A Roman Catholic who was raised in Galt, California, entered St. Pius X Minor Seminary at the age of thirteen to become a priest. A book by Laozi and Friedrich Nietzsche, as well as a book by Sren Kierkegaard, made Burton rethink Catholic doctrine that only Catholicism is real religion.

In 1992, Burton tied the knot with make-up artist Stephanie Cozart-Burton. Sherman Oaks, California, is where the couple resides. The father of two, Burton is the father of two children: a daughter named Michaela “Mica” with his wife and an older boy named Eian Burton (born in 1980).

As a journalist, Michaela worked for Rooster Teeth’s news unit, The Know. Besides Arsenal, Burton is also a fan of the English football team. When Burton played Kunta Kinte in the ABC drama Roots, based on Alex Haley’s novel, he made his feature acting debut in 1977. For the first time in his career, Kinte had an audition. For his work, he was nominated for an Emmy as best actor in a drama.

For the 1988 television film Roots: The Gift, he resumed the role of Kunta Kinte. “It increased people’s consciousness,” Burton is quoted as stating when questioned about Roots’ societal impacts.

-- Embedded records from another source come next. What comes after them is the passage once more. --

-- ==== Sys2Proof/Safety.lean ====
section
/-! DEFINITION. What counts as a safe state of FSRC, in the terms the statements use: the invariant that every step
keeps, the frames, and the run of one command to its end. -/

namespace Sys2Proof.Machine

/-! ### Levels of the running port -/

/-- The levels of the output lines at a position of RESET, before its step (R91, R96). -/
def ResetPos.linesOk : ResetPos → Lines → Prop
  | .trigX, l => l = Lines.idle
  | .trigY, l => l = Lines.idle
  | .poll _, l => l = Lines.idle
  | .clkLo _, l => l = Lines.idle
  | .clkHi _, l => l = { Lines.idle with clk := false }

/-- The levels at a position of WRITEOUT (R98): from the first bit to step 3, DOUT holds the last bit shifted. -/
def WritePos.linesOk : WritePos → Lines → Prop
  | .ldLo, l => l = Lines.idle
  | .bit .clkLo _ _ _, l => l = { Lines.idle with dOut := l.dOut }
  | .bit .data _ _ _, l => l = { Lines.idle with clk := false, dOut := l.dOut }
  | .bit .clkHi k x _, l => l = { Lines.idle with clk := false, dOut := x.getLsbD k }
  | .dataLo, l => l = { Lines.idle with dOut := l.dOut }
  | .latchHi, l => l = Lines.idle
  | .latchLo, l => l = { Lines.idle with ldOut := true }

/-- The levels at a position of READIN (R99). -/
def ReadPos.linesOk : ReadPos → Lines → Prop
  | .ldHi, l => l = Lines.idle
  | .loadLo _, l => l = { Lines.idle with ldIn := true }
  | .loadHi _, l => l = { Lines.idle with ldIn := true, clk := false }
  | .ldLo _, l => l = { Lines.idle with ldIn := true }
  | .bit .sample _ _ _ _, l => l = Lines.idle
  | .bit .clkLo _ _ _ _, l => l = Lines.idle
  | .bit .clkHi _ _ _ _, l => l = { Lines.idle with clk := false }

/-- The levels at a position of ANALOG on axis `a` (R100). -/
def AnalogPos.linesOk (a : Bool) : AnalogPos → Lines → Prop
  | .trigLo, l => l = Lines.idle
  | .trigHi, l => l = Lines.idle.set (axisRole a) false
  | .poll _, l => l = Lines.idle

/-- The board count a READIN works with is `n`, and it has not read more bytes than that (R99, R140). -/
def ReadPos.countOk (n : Nat) : ReadPos → Prop
  | .ldHi => True
  | .loadLo m => m = n
  | .loadHi m => m = n
  | .ldLo m => m = n
  | .bit _ m bytes _ _ => m = n ∧ bytes.length < n

/-- A refresh of an instance is as R141 to R143 leave it: its port's levels, and the board count it took is still the
instance's (R140). -/
def RefreshPos.ok (x : Instance) : RefreshPos → Prop
  | .out p => p.linesOk x.lines
  | .inp p => p.linesOk x.lines ∧ p.countOk x.bc.toNat
  | .commit bytes => x.lines = Lines.idle ∧ bytes.length = x.bc.toNat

Beginning in 1983, he served as the show’s host and executive producer on public television station PBS nationwide. As one of the longest-running children’s programs on the network, Reading Rainbow ran for 23 seasons. A Peabody Award and 26 Emmy Awards, 11 of which were in the Outstanding Children’s Series category, were among the accolades it received during its existence. As host and producer, he earned 12 Emmy Awards.

A new children’s media company, RRKIDZ, was founded by Burton and his business partner Mark Wolfe when they bought the global rights to the brand in 2006. For iPad users in 2012, the brand rebuilt itself as a completely new app. Within 36 hours, it had become the most popular educational software in the world. He is a co-founder and chief curator at RRKIDZ. He oversees all projects under the Reading Rainbow umbrella to ensure that they live up to the high standards and gain the confidence of the Reading Rainbow community.


On May 28, 2014, a Kickstarter effort was launched to bring back Reading Rainbow by Burton and a slew of former coworkers. Following the success of a tablet application he helped develop in recent years, his efforts are now focused on developing a web-based version of his new program.

Burton wants the new Reading Rainbow to be used in classrooms around the country, and he wants it to be free for schools that need it. Kickstarter has subsequently raised nearly $5 million, achieving its target of raising $1 million in just three days.

As Lieutenant Junior Grade Geordi La Forge in Star Trek: The Next Generation, Gene Roddenberry asked him in 1986 to play the role. Wearing a prosthetic device known as a VISOR over his eyes, this character is given the ability to see.

LeVar Burton Relationship

It wasn’t long before Geordi was promoted to chief engineer of the USS Enterprise in season two of the show. Roots and Reading Rainbow made him a much better-recognized actor in the United States than Patrick Stewart. This role was described by the Associated Press as the “new Spock” when the episode first aired. That supposition never came to fruition,” Burton said in a 2019 interview, laughing at the idea.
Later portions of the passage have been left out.